Sırada turda dinlediğim en etkileyici hikâye var: Brick Lane’in kralı olarak anılan Charlie Burns, 1850’lerde dedelerinin kurduğu Bacon Street’te C.E. Burns & Sons isimli ikinci el mobilya işi yapan aile dükkanının sahibi imiş. 1915’te dünyaya gelen Burns yaşı sebebiyle iş dünyasından elini eteğini çektiğinde bile sokağını terk etmemiş. Önceleri dükkanda oturup işi idare edenleri kontrol ediyormuş. Artık yürümeyecek hale geldiğinde ise kızı arabayla evinden alıp dükkanın önüne getirmeye başlamış. Burns, arabanın içinde oturup hem sokaktan geçenleri izliyor hem de işleri takip etmeye çalışıyormuş. Bu şekilde Brick Lane’in en bilinen karakterlerinden biri haline gelen yaşlı adam 26 Mart 2012’de vefat etmiş. Sokak sanatçısı Ben Slow dükkanlarının hemen yan tarafına “King of Bacon Street” adıyla adamın bir portresini yapmış. Böylece Burns ölse dahi sokağını ve işini kontrol altında tutmaya devam edebiliyor.
Son fotoğrafımızın rehberimiz Damien’ın de söylediği gibi sokak sanatıyla bir ilgisi yok (Sanat bu değil!).
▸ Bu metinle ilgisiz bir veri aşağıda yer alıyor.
/-- Settles O48: the payload's fields are read back, and a mark is kept unless both masks name it. -/
theorem faultRequests : Obligations.FaultRequests := by
  constructor
  · intro s t g src fst rest kinds hkinds p h
    have hfields : field p 0 1 = src.toNat ∧ field p 1 2 = kinds ∧ field p 3 1 = fst.toNat :=
      ⟨field_one .., leNat_leBytes (n := 2) hkinds, field_one_eq_getD _ 3⟩
    obtain ⟨hsrc, hkind, hfst⟩ := hfields
    refine ⟨fun hbad => ?_, fun h1 h2 h3 => ⟨s.fu.clear src.toNat kinds (decide (fst = 1#8)), ?_, rfl, rfl, rfl, ?_,
      fun c k => ?_, fun k => ?_⟩⟩
    · refine (serve_ready (reqClearFaults p) t h rfl rfl).trans ?_
      rw [hsrc, hkind, hfst]
      rcases Nat.lt_or_ge 1 fst.toNat with hlt | hle
      · rw [flagOf_of_lt hlt]
        rfl
      · rw [flagOf_of_le hle]
        exact congrArg (fun k => Host.Outcome.next (Served.finish 0x39#8 g k))
          (if_neg fun ⟨h1, h2⟩ => hbad ⟨h1, h2, hle⟩)
    · refine (serve_ready (reqClearFaults p) t h rfl rfl).trans ?_
      rw [hsrc, hkind, hfst, flagOf_byte h3, faultBytes_take]
      exact congrArg (fun k => Host.Outcome.next (Served.finish 0x39#8 g k)) (if_pos ⟨h1, h2⟩)
    · by_cases hf : fst = 1#8 <;> simp [FU.clear, hf]
    · simp [FU.clear]
    · simp [FU.clear]
  · intro s t g kind mask sev rest h fixed passes
    refine ⟨fun hbad => ?_, fun hpass => ?_⟩
    · refine (serve_ready (reqSetFaultPolicy _) t h rfl rfl).trans ?_
      simp only [field_one_eq_getD, List.getD_cons_zero, List.getD_cons_succ]
      split
      next k m c hk hm hc =>
        have hmask : mask.toNat ≤ 1 := Nat.not_lt.mp fun hlt => nomatch (flagOf_of_lt hlt).symm.trans hm
        have hsev : sev.toNat ≤ 1 := Nat.not_lt.mp fun hlt => nomatch (flagOf_of_lt hlt).symm.trans hc
        have hcode := faultKindOf_some hk
        rw [flagOf_byte hsev, Option.some.injEq] at hc
        rw [if_pos]
        · rfl
        · by_contra hnot
          refine hbad ⟨hcode ▸ k.code_mem, hmask, hsev, fun ⟨hone, hfix⟩ => hnot ?_⟩
          rw [Bool.and_eq_true, FaultKind.fixedSeverity_iff, hcode, ← hc]
          exact ⟨decide_eq_true hone, hfix⟩
      next => rfl
    · obtain ⟨hk, hm, hs, hfix⟩ := hpass
      obtain ⟨k, hkind, hcode⟩ := faultKindOf_of_mem hk
      refine ⟨s.fu.policy.set k ⟨decide (mask = 1#8), decide (sev = 1#8)⟩, ?_, fun j => ?_⟩
      · refine (serve_ready (reqSetFaultPolicy _) t h rfl rfl).trans ?_
        simp only [field_one_eq_getD, List.getD_cons_zero, List.getD_cons_succ, hkind, flagOf_byte hm, flagOf_byte hs,
          flagByte_of_le hm, flagByte_of_le hs]
        rw [if_neg]
        · rfl
        · rw [Bool.and_eq_true, decide_eq_true_eq, FaultKind.fixedSeverity_iff, hcode]
          exact hfix
      · rw [PerFault.get_set, ← hcode]
        exact if_congr ⟨fun h => congrArg _ h, FaultKind.code_injective⟩ rfl rfl

/-- Settles O50: the first records leave the queue; the policy is read back from the payload. -/
theorem noticeRequests : Obligations.NoticeRequests := by
  refine ⟨fun s t g n rest h => ⟨fun hbad => ?_, fun hlo hhi => ?_⟩, ?_, fun q hq => ?_⟩
  · refine (serve_ready (reqFetchNotices _) t h rfl rfl).trans ?_
    rw [field_one, if_neg hbad]
    rfl
  · refine (serve_ready (reqFetchNotices _) t h rfl rfl).trans ?_
    rw [field_one, if_pos ⟨hlo, hhi⟩, ← flagByte_eq_leBytes, ← List.length_take, ← List.length_drop]
    rfl
  · intro s t g th pol rest kinds p h passes
    have hfields : field p 18 1 = th.toNat ∧ field p 19 1 = pol.toNat := ⟨policyPayload_threshold, policyPayload_polarity⟩
    refine ⟨fun hbad => ?_, fun ⟨hkinds, hth, hpol⟩ => ?_⟩
    · refine (serve_ready (reqSetNoticePolicy p) t h rfl rfl).trans ?_
      rw [hfields.1, hfields.2]
      split
      next x i high hx hi hhigh =>
        have hpol : pol.toNat ≤ 1 := Nat.not_lt.mp fun hlt => nomatch (flagOf_of_lt hlt).symm.trans hhigh
        have hth : th.toNat < 4 := by
          rw [indexOf_some] at hi
          omega
        exact (hbad ⟨passes_of_noticePoliciesOf hx, hth, hpol⟩).elim
      next => rfl
    · have hindex : indexOf th.toNat = some ⟨th.toNat, hth⟩ := indexOf_some.mpr rfl
      let q : NQ :=
        { s.nq with
          policy := carriedPolicies kinds
          threshold := ⟨th.toNat, hth⟩
          activeHigh := decide (pol = 1#8) }
      refine ⟨q.evaluate, ?_, rfl, rfl, rfl, rfl, rfl, rfl, ?_, fun k => ?_⟩
      · refine (serve_ready (reqSetNoticePolicy p) t h rfl rfl).trans ?_
        rw [hfields.1, hfields.2, show noticePoliciesOf p = _ from noticePoliciesOf_of_passes hkinds, hindex,
          flagOf_byte hpol]
        refine congrArg (fun l => Host.Outcome.next (State.answered _ t rest 0x41#8 g .ok l)) ?_
        exact noticePolicyBytes_of_passes hkinds rfl rfl rfl hpol rfl
      · have hlevel (a : Bool) : (a == decide (pol = 1#8)) = if pol = 1#8 then a else !a := by
          by_cases hp : pol = 1#8 <;> simp [hp]
        exact hlevel _
      · obtain ⟨hm, hp⟩ := hkinds k
        exact ⟨congrArg NoticePolicy.masked (carriedPolicies_get k),
          (congrArg (fun x => x.priority.val) (carriedPolicies_get k)).trans (Nat.mod_eq_of_lt hp)⟩
  · have hdue : q.attention = true ↔ ∃ r ∈ q.queue, q.threshold ≤ r.priority := by
      rw [hq.attention, List.any_eq_true]
      simp only [decide_eq_true_eq]
    refine ⟨fun hlow => ?_, fun hhigh => ?_⟩
    · rw [← hdue, NQ.level, hlow]
      cases q.attention <;> decide
    · rw [← hdue, NQ.level, hhigh]
      cases q.attention <;> decide

end Sys2Proof.Proofs
end

section
set_option deprecated.oldSectionVars true -- proofs in sequence: their tasks would not fit the thread limit
/-! What every command can do to the state, written out once (`exec_rules`): a relation `Q` between a command, the state
before and the state after holds of every command if it holds of every outcome that a command can have, where a relation
`W` says what the work of a request does. The laws that every command keeps are instances of it. -/
namespace Sys2Proof.Machine

/-! ### The state in which a request runs, and an answered request -/

@[simp] theorem State.taken_cr (s : State) (t : Stamp) (rest : List Frame) : (s.taken t rest).cr = s.cr := rfl
@[simp] theorem State.taken_fmc (s : State) (t : Stamp) (rest : List Frame) : (s.taken t rest).fmc = s.fmc := rfl
@[simp] theorem State.taken_pu (s : State) (t : Stamp) (rest : List Frame) : (s.taken t rest).pu = s.pu := rfl
@[simp] theorem State.taken_ce (s : State) (t : Stamp) (rest : List Frame) : (s.taken t rest).ce = s.ce := rfl
@[simp] theorem State.taken_op (s : State) (t : Stamp) (rest : List Frame) : (s.taken t rest).op = s.op := rfl
@[simp] theorem State.taken_hu (s : State) (t : Stamp) (rest : List Frame) : (s.taken t rest).hu = s.hu := rfl
@[simp] theorem State.taken_fu (s : State) (t : Stamp) (rest : List Frame) : (s.taken t rest).fu = s.fu := rfl
@[simp] theorem State.taken_nq (s : State) (t : Stamp) (rest : List Frame) : (s.taken t rest).nq = s.nq := rfl
@[simp] theorem State.taken_free (s : State) (t : Stamp) (rest : List Frame) : (s.taken t rest).free = s.free := rfl
@[simp] theorem State.taken_pending (s : State) (t : Stamp) (rest : List Frame) : (s.taken t rest).pending = s.pending := rfl
@[simp] theorem State.taken_timebase (s : State) (t : Stamp) (rest : List Frame) : (s.taken t rest).timebase = t := rfl
@[simp] theorem State.taken_lc (s : State) (t : Stamp) (rest : List Frame) :
    (s.taken t rest).lc = { s.lc with inbox := rest } := rfl

@[simp] theorem State.answered_cr (s : State) (t : Stamp) (rest : List Frame) (k g : Byte) (st : Status)
    (data : List Byte) : (s.answered t rest k g st data).cr = s.cr := rfl
@[simp] theorem State.answered_fmc (s : State) (t : Stamp) (rest : List Frame) (k g : Byte) (st : Status)
    (data : List Byte) : (s.answered t rest k g st data).fmc = s.fmc := rfl
@[simp] theorem State.answered_vs (s : State) (t : Stamp) (rest : List Frame) (k g : Byte) (st : Status)
    (data : List Byte) : (s.answered t rest k g st data).vs = s.vs := rfl
@[simp] theorem State.answered_pu (s : State) (t : Stamp) (rest : List Frame) (k g : Byte) (st : Status)
    (data : List Byte) : (s.answered t rest k g st data).pu = s.pu := rfl
@[simp] theorem State.answered_ce (s : State) (t : Stamp) (rest : List Frame) (k g : Byte) (st : Status)
    (data : List Byte) : (s.answered t rest k g st data).ce = s.ce := rfl
@[simp] theorem State.answered_op (s : State) (t : Stamp) (rest : List Frame) (k g : Byte) (st : Status)
    (data : List Byte) : (s.answered t rest k g st data).op = s.op := rfl
@[simp] theorem State.answered_hu (s : State) (t : Stamp) (rest : List Frame) (k g : Byte) (st : Status)
    (data : List Byte) : (s.answered t rest k g st data).hu = s.hu := rfl
@[simp] theorem State.answered_fu (s : State) (t : Stamp) (rest : List Frame) (k g : Byte) (st : Status)
    (data : List Byte) : (s.answered t rest k g st data).fu = s.fu := rfl
@[simp] theorem State.answered_nq (s : State) (t : Stamp) (rest : List Frame) (k g : Byte) (st : Status)
    (data : List Byte) : (s.answered t rest k g st data).nq = s.nq := rfl
@[simp] theorem State.answered_free (s : State) (t : Stamp) (rest : List Frame) (k g : Byte) (st : Status)
    (data : List Byte) : (s.answered t rest k g st data).free = s.free := rfl
@[simp] theorem State.answered_pending (s : State) (t : Stamp) (rest : List Frame) (k g : Byte) (st : Status)
    (data : List Byte) : (s.answered t rest k g st data).pending = s.pending := rfl

/-- A relation between the states before and after a command, or a request's work. -/
abbrev Relation := Instr → State → State → Prop

/-- What a served request may answer: at once, with its work done and no change by a refusal; or later, by a CLOSE_VIEW
whose scan has begun. -/
def Served.Works (W : Relation) (c : Instr) (s : State) :
    Served → Prop
  | .reply w st data => W c s w ∧ (st.refusal = true → w = s ∧ data = [])
  | .later w =>
    ∃ t g p v, c = .closeView t g p ∧ s.pu.run.operational = true ∧ (s.vs.slots.get v).state = .loading ∧
      w = (s.setVs (s.vs.setSlot v ((s.vs.slots.get v).enter .closing))).setLc { s.lc with closing := some ⟨g, v, t⟩ }


/-! ### The rules -/

/-! What a request's work can do to the state in which it runs; a report and a refusal do nothing (R172). -/

abbrev NothingRule (W : Relation) : Prop :=
  ∀ (c : Instr) (s : State),
  W c s s

abbrev StartRule (W : Relation) : Prop :=
  ∀ {t : Stamp} {g : Byte} {p : List Byte} {s : State},
  s.pu.run = .stopped →
  W (.start t g p) s
      ((s.setPu { s.pu with run := .running, compare := t + Config.startLead, frameNo := 0#32 }).setOp
        (s.op.begin t))

abbrev StoppingRule (W : Relation) : Prop :=
  ∀ {t : Stamp} {g : Byte} {p : List Byte} {s : State},
  s.pu.run = .running → s.ce.state ≠ .idle →
  W (.stop t g p) s (s.setPu { s.pu with run := .stopping })

abbrev StopRule (W : Relation) : Prop :=
  ∀ {t : Stamp} {g : Byte} {p : List Byte} {s : State},
  s.pu.run = .running → s.ce.state = .idle →
  W (.stop t g p) s (s.stopOutput t)

abbrev InitialiseRule (W : Relation) : Prop :=
  ∀ {t : Stamp} {g : Byte} {p : List Byte} {s : State},
  s.pu.run = .memoryFault →
  W (.restart t g p) s ((s.setPu { s.pu with run := .startup }).setFmc { s.fmc with init := .training t })

abbrev RestartRule (W : Relation) : Prop :=
  ∀ {t : Stamp} {g : Byte} {p : List Byte} {s : State},
  s.pu.run.operational = true →
  W (.restart t g p) s s.restart

abbrev TimingRule (W : Relation) : Prop :=
  ∀ {t : Stamp} {g : Byte} {p : List Byte} {s : State} (per age : Nat),
  (31488 ≤ per ∧ per ≤ 100000) → (10000 ≤ age ∧ age ≤ 200000) →
  W (.setTiming t g p) s (s.setPu { s.pu with pendingPeriod := per, maxAge := age })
Biz oralarda dolaşırken bir grup genç seksenlere saygı duvarına Back to the Future’ı resmediyordu. Ben de bu güzel anın fotoğrafını çekmekten kendimi alamadım.
Üstelik rehberimiz Dimitri’nin de vurguladığı gibi bu gençlerden bazıları ileride özgün eserler üretmeye başlayıp sokak sanatının saygın isimleri haline gelebilirler.
Tur sırasında gördüğüm eserler burada anlattıklarımla sınırlı değil. Invader, Stik, Ronzo, Banksy gibi birçok tanınmış sanatçının da eserlerini inceleme fırsatı buldum. Gene de sokak sanatıyla ilgili kesin karara varabilmiş değilim. Galiba o kitapları alıp okumam ve düşünmem gerekiyor. Buna rağmen Brick Lane’in zamanın su gibi aktığı pek eğlenceli bir yer olduğunu söyleyebilirim. Ayrıca bölgenin hemen çıkışında karşınızda gökdelenlerin sıra sıra dizildiği modern Londra’yı gördüğünüzde geriye dönüp kırmızı tuğlalı Brick Lane evlerinin daha ne kadar korunabileceğini merak ediyorsunuz. Umarım oralarda kalmayı başarırlar.
3 Yorum
İki adam kafası (özellikle solda olanı, ve yine özellikle beyaz tuğla duvar üzerinde olduğu için) bana fena halde şunu hatırlattılar: http://lightmasterstudios.co.uk/wp-content/uploads/2012/08/Wall-Scream.jpg
If you stare at this…ile başlayan resim de bana otomatik kapı çarpar yazısını hatırlattı :))
O küçücük resimler, ne kadar da durduk yerde güzellik vermiş. Kendi halinde gibi ama değil de.